# [Requirement]
Check each line of the data below for the string "hcomp". Then give the number of lines that have it, without anything else.

# [Exercise data]

/-- Settles O19: each command is the effect of its rule, under the conditions with which the rule applies. -/
theorem drillMarkerAndSyncCommandsAct : Obligations.DrillMarkerAndSyncCommandsAct := by
  unfold Obligations.DrillMarkerAndSyncCommandsAct
  intro dt s d haon hd
  refine ⟨?start, ?stop, ?begins, ?ends, ?edge, ?stage, ?commit, ?refill, ?build, ?release, ?mkDly, ?pulse, ?fire, ?qualified,
    ?outEnd⟩
  case start =>
    rintro p k mo t u v w hacc rfl htakes hu hv hw
    exact acts_of_act rfl haon hd ((onWrite_accepts hacc).trans (startDrl_taken htakes hu hv hw))
  case stop => exact fun p k hacc hactive => acts_of_act rfl haon hd ((onWrite_accepts hacc).trans (stopDrl_active hactive))
  case begins => exact fun k t hstate hstart hdue => acts_of_act rfl haon hd (drlAdvance_armed hstate hstart hdue)
  case ends => exact fun k t hstate hend hdue => acts_of_act rfl haon hd (drlAdvance_running hstate hend hdue)
  case edge => exact fun k t hstate hcross hcome => acts_of_act rfl haon hd (drlEdges_next hstate hcross hcome 0)
  case stage => exact fun p k w v hacc => acts_of_act rfl haon hd (onWrite_accepts hacc)
  case commit => exact fun p k v hacc => acts_of_act rfl haon hd (onWrite_accepts hacc)
  case refill => exact fun k b htakes hnone hheld => acts_of_act rfl haon hd (doAmpGroupClose_held htakes hnone hheld)
  case build =>
    exact fun k b j htakes hnone hheld hamp hactive hnext =>
      acts_of_act rfl haon hd (doAmpGroupClose_next htakes hnone hheld hamp hactive hnext)
  case release => exact fun k => acts_of_act (f := doMarkerRelease k) rfl haon hd rfl
  case mkDly => exact fun p k v hacc hok => acts_of_act rfl haon hd ((onWrite_accepts hacc).trans (writeMkDly_inRange hok))
  case pulse =>
    exact fun t hrun hsrc ht hfree hout hring hcomp =>
      acts_of_act rfl haon hd ((doSyncInPulse_taken hrun hsrc).trans (syncArrive_unsent ht hfree hout hring hcomp))
  case fire =>
    exact fun p t hacc hrun ht hfree hout hring hcomp => acts_of_act rfl haon hd
      ((onWrite_accepts hacc).trans ((syncFire_running hrun).trans (syncArrive_unsent ht hfree hout hring hcomp)))
  case qualified => exact fun a q t hev hpend hdue ht => acts_of_act rfl haon hd (syncDone_due hev hpend hdue ht)
  case outEnd => exact fun a hhigh hdue => acts_of_act rfl haon hd (syncOutEnd_due hhigh hdue)

end Sys2Proof.Machine
end

section
/-! The statements about every command, and those about the non-volatile stores that follow from them: what a command that is
none of the engines of the stores keeps, and what each engine writes (R580, R613). -/
namespace Sys2Proof.Machine

/-- Settles O36: `step` gives the command in front to `exec`. -/
theorem stepTakesTheFrontCommand : Obligations.StepTakesTheFrontCommand := by
  unfold Obligations.StepTakesTheFrontCommand
  refine ⟨fun c rest s => rfl, ?idle⟩
  case idle =>
    intro s hqueue
    rw [step, hqueue]

/-- Settles O38: what a command answers is a next state that differs in the device and the stores alone. -/
theorem everyCommandAnswersANextState : Obligations.EveryCommandAnswersANextState := by
  unfold Obligations.EveryCommandAnswersANextState
  intro c s
  obtain ⟨d, nv, hnext, -⟩ := exec_next c s
  exact ⟨_, hnext, rfl⟩

/-! ### The engines of the stores, and the others without AON supply -/

theorem exec_hallmarkCommit (dt : Nat) (b1 b2 : Option (List Byte)) (s : State) :
    exec (.hallmarkCommit dt b1 b2) s = actStore dt (commitNv b1 b2) (commitDev b1 b2) s := rfl

theorem exec_aonSupplyLoss (dt : Nat) (x : Option (List Byte)) (s : State) :
    exec (.aonSupplyLoss dt x) s = actStore dt (lossNv x) (fun _ => doAonSupplyLoss) s := rfl

theorem exec_fuseDone (dt : Nat) (s : State) : exec (.fuseDone dt) s = actStore dt fuseNv (fun _ => doFuseDone) s := rfl

/-- Without AON supply a command that acts on the device answers the same state. -/
theorem act_off (dt : Nat) (f : Dev → Dev) {s : State} (hoff : s.dev.aon = false) : act dt f s = .next s := by
  unfold act
  rw [if_neg (by simp [hoff])]

/-- Without AON supply an engine of the stores answers the same state. -/
theorem actStore_off (dt : Nat) (g : Dev → Nv → Nv) (f : Nv → Dev → Dev) {s : State} (hoff : s.dev.aon = false) :
    actStore dt g f s = .next s := by
  unfold actStore
  rw [if_neg (by simp [hoff])]

/-- Settles O42: every command but the rise of the supply has one of the two shapes that need it. -/
theorem withoutSupplyNothingActs : Obligations.WithoutSupplyNothingActs := by
  unfold Obligations.WithoutSupplyNothingActs
  intro c s hoff hpower
  cases c
  case powerOn => cases hpower
  case hallmarkCommit => rw [exec_hallmarkCommit, actStore_off _ _ _ hoff]
  case aonSupplyLoss => rw [exec_aonSupplyLoss, actStore_off _ _ _ hoff]
  case fuseDone => rw [exec_fuseDone, actStore_off _ _ _ hoff]
  all_goals exact act_off _ _ hoff

/-! ### What the engines of the stores keep -/

/-- With AON supply an engine of the stores changes them by `g`, and the device by `f` as the stores then are. -/
theorem actStore_of_aon (dt : Nat) (g : Dev → Nv → Nv) (f : Nv → Dev → Dev) {s : State} {d : Dev} {nv : Nv} (haon : s.dev.aon = true)
    (hd : d = actPre dt s.dev) (hnv : nv = g d s.nv) : actStore dt g f s = .next { s with nv := nv, dev := actPost nv (f nv d) } := by
  unfold actStore
  rw [if_pos haon, ← hd, ← hnv]

/-- What holds of the stores of `s`, and of what an engine makes of them, holds of those of the state that it answers. -/
theorem actStore_keeps {P : Nv → Prop} {dt : Nat} {g : Dev → Nv → Nv} {f : Nv → Dev → Dev} {s t : State}
    (hnext : actStore dt g f s = .next t) (hsame : P s.nv) (hwrites : P (g (actPre dt s.dev) s.nv)) : P t.nv := by
  cases haon : s.dev.aon
  case false =>
    rw [actStore_off dt g f haon] at hnext
    cases hnext
    exact hsame
  case true =>
    rw [actStore_of_aon dt g f haon rfl rfl] at hnext
    cases hnext
    exact hwrites

/-- A command that is none of the engines of the stores leaves them as they are. -/
theorem nv_of_exec {c : Instr} {s t : State} (hnext : exec c s = .next t) (hother : writesStores c = false) : t.nv = s.nv := by
  obtain ⟨d, nv, heq, hnv⟩ := exec_next c s
  rw [hnext] at heq
  cases heq
  exact hnv hother

/-- Each engine of the stores keeps them in order. -/
theorem storesOk_of_engine {c : Instr} {s t : State} (hengine : writesStores c = true) (hok : storesOk s.nv = true)
    (hnext : exec c s = .next t) : storesOk t.nv = true := by
  unfold writesStores at hengine
  split at hengine
  case h_1 dt b1 b2 =>
    rw [exec_hallmarkCommit] at hnext
    exact actStore_keeps (P := fun n => storesOk n = true) hnext hok (storesOk_commitNv b1 b2 _ _ hok)
  case h_2 dt x =>
    rw [exec_aonSupplyLoss] at hnext
    exact actStore_keeps (P := fun n => storesOk n = true) hnext hok (storesOk_lossNv x _ _ hok)
  case h_3 dt =>
    rw [exec_fuseDone] at hnext
    exact actStore_keeps (P := fun n => storesOk n = true) hnext hok (storesOk_fuseNv _ _ hok)
  case h_4 => cases hengine

/-- Settles O40: a step is idling, a command of an engine of the stores, or one that leaves them as they are. -/
theorem storesStayInOrderAtEveryStep : Obligations.StoresStayInOrderAtEveryStep := by
  unfold Obligations.StoresStayInOrderAtEveryStep
  intro s t hok hstep
  unfold step at hstep
  split at hstep
  case h_1 =>
    cases hstep
    exact hok
  case h_2 c rest _ =>
    cases hengine : writesStores c
    case true => exact storesOk_of_engine (s := { s with pending := rest }) hengine hok hstep
    case false => rwa [nv_of_exec hstep hengine]

/-- Settles O41: the other commands keep the stores, and each engine writes the slots or the fuses alone. -/
theorem onlyTheirEnginesWriteTheStores : Obligations.OnlyTheirEnginesWriteTheStores := by
  unfold Obligations.OnlyTheirEnginesWriteTheStores
  refine ⟨fun c s t => nv_of_exec, ?commit, ?loss, ?fuse⟩
  case commit =>
    intro dt b1 b2 s t hnext
    rw [exec_hallmarkCommit] at hnext
    exact actStore_keeps (P := fun n => n.owners = s.nv.owners ∧ n.arb = s.nv.arb) hnext ⟨rfl, rfl⟩ (commitNv_fuses b1 b2 _ _)
  case loss =>
    intro dt x s t hnext
    rw [exec_aonSupplyLoss] at hnext
    exact actStore_keeps (P := fun n => n.owners = s.nv.owners ∧ n.arb = s.nv.arb) hnext ⟨rfl, rfl⟩ (lossNv_fuses x _ _)
  case fuse =>
    intro dt s t hnext
    rw [exec_fuseDone] at hnext
    exact actStore_keeps (P := fun n => n.slots = s.nv.slots) hnext rfl (fuseNv_slots _ _)

end Sys2Proof.Machine
end

section
/-! The records of the Hallmark store: a record reads back from its slot, the scan finds the last one that was committed, a
loss of supply tears one slot at most, and fuses only advance. -/
namespace Sys2Proof.Machine

/-! ### A record in its slot (R577, R578) -/

/-- The bytes of a record before its CRC: each field stands at the offset that Table 18-6 gives it. -/
theorem slotNum_of_split {bs a b c : List Byte} {o n : Nat} (hsplit : bs = a ++ (b ++ c)) (ha : a.length = o) (hb : b.length = n) :
    slotNum bs o n = leNat b := by
  rw [hsplit, slotNum_mid a b c o n ha hb]

section
variable (r : HmkRec) (seq : Nat)

theorem slotNum_magic : slotNum (hmkBytes r seq) 0 2 = 0x4D48 := by
  exact (slotNum_of_split (o := 0) (a := []) (b := leBytes 2 0x4D48) (by simp only [hmkBytes, List.append_assoc, List.nil_append]; rfl) rfl
    (leBytes_length _ _)).trans (leNat_leBytes _ _)

theorem slotNum_kind : slotNum (hmkBytes r seq) 2 1 = r.kind % 256 := by
  rw [slotNum_of_split (a := leBytes 2 0x4D48) (b := leBytes 1 r.kind) (by simp only [hmkBytes, List.append_assoc]; rfl)
    (leBytes_length _ _) (leBytes_length _ _), leNat_leBytes, Nat.pow_one]

theorem slotNum_seq : slotNum (hmkBytes r seq) 8 8 = seq % 2 ^ 64 := by
  exact (slotNum_of_split (a := leBytes 2 0x4D48 ++ leBytes 1 r.kind ++ leBytes 1 1 ++ leBytes 4 r.flags) (b := leBytes 8 seq)
    (by simp only [hmkBytes, List.append_assoc]; rfl) (by simp [leBytes_length]) (leBytes_length _ _)).trans (leNat_leBytes _ _)

theorem slotNum_seqLow : slotNum (hmkBytes r seq) 8 4 = seq % 2 ^ 32 := by
  have hsplit : leBytes 8 seq = leBytes 4 seq ++ leBytes 4 (seq / 2 ^ 32) := by
    simp [leBytes, Nat.div_div_eq_div_mul]
  exact (slotNum_of_split (a := leBytes 2 0x4D48 ++ leBytes 1 r.kind ++ leBytes 1 1 ++ leBytes 4 r.flags) (b := leBytes 4 seq)
    (by simp only [hmkBytes, hsplit, List.append_assoc]; rfl) (by simp [leBytes_length]) (leBytes_length _ _)).trans (leNat_leBytes _ _)

theorem take_hmkBytes : (hmkBytes r seq).take 248 = hmkHead r seq := by
  rw [hmkBytes_eq, ← hmkHead_length r seq, List.take_left]

theorem slotNum_crc : slotNum (hmkBytes r seq) 248 4 = crc32c (hmkHead r seq) := by
  rw [slotNum_of_split (hmkBytes_eq r seq) (hmkHead_length r seq) (leBytes_length _ _), leNat_leBytes]
  exact Nat.mod_eq_of_lt (crc32c_lt _)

# [Solution to this exercise]
4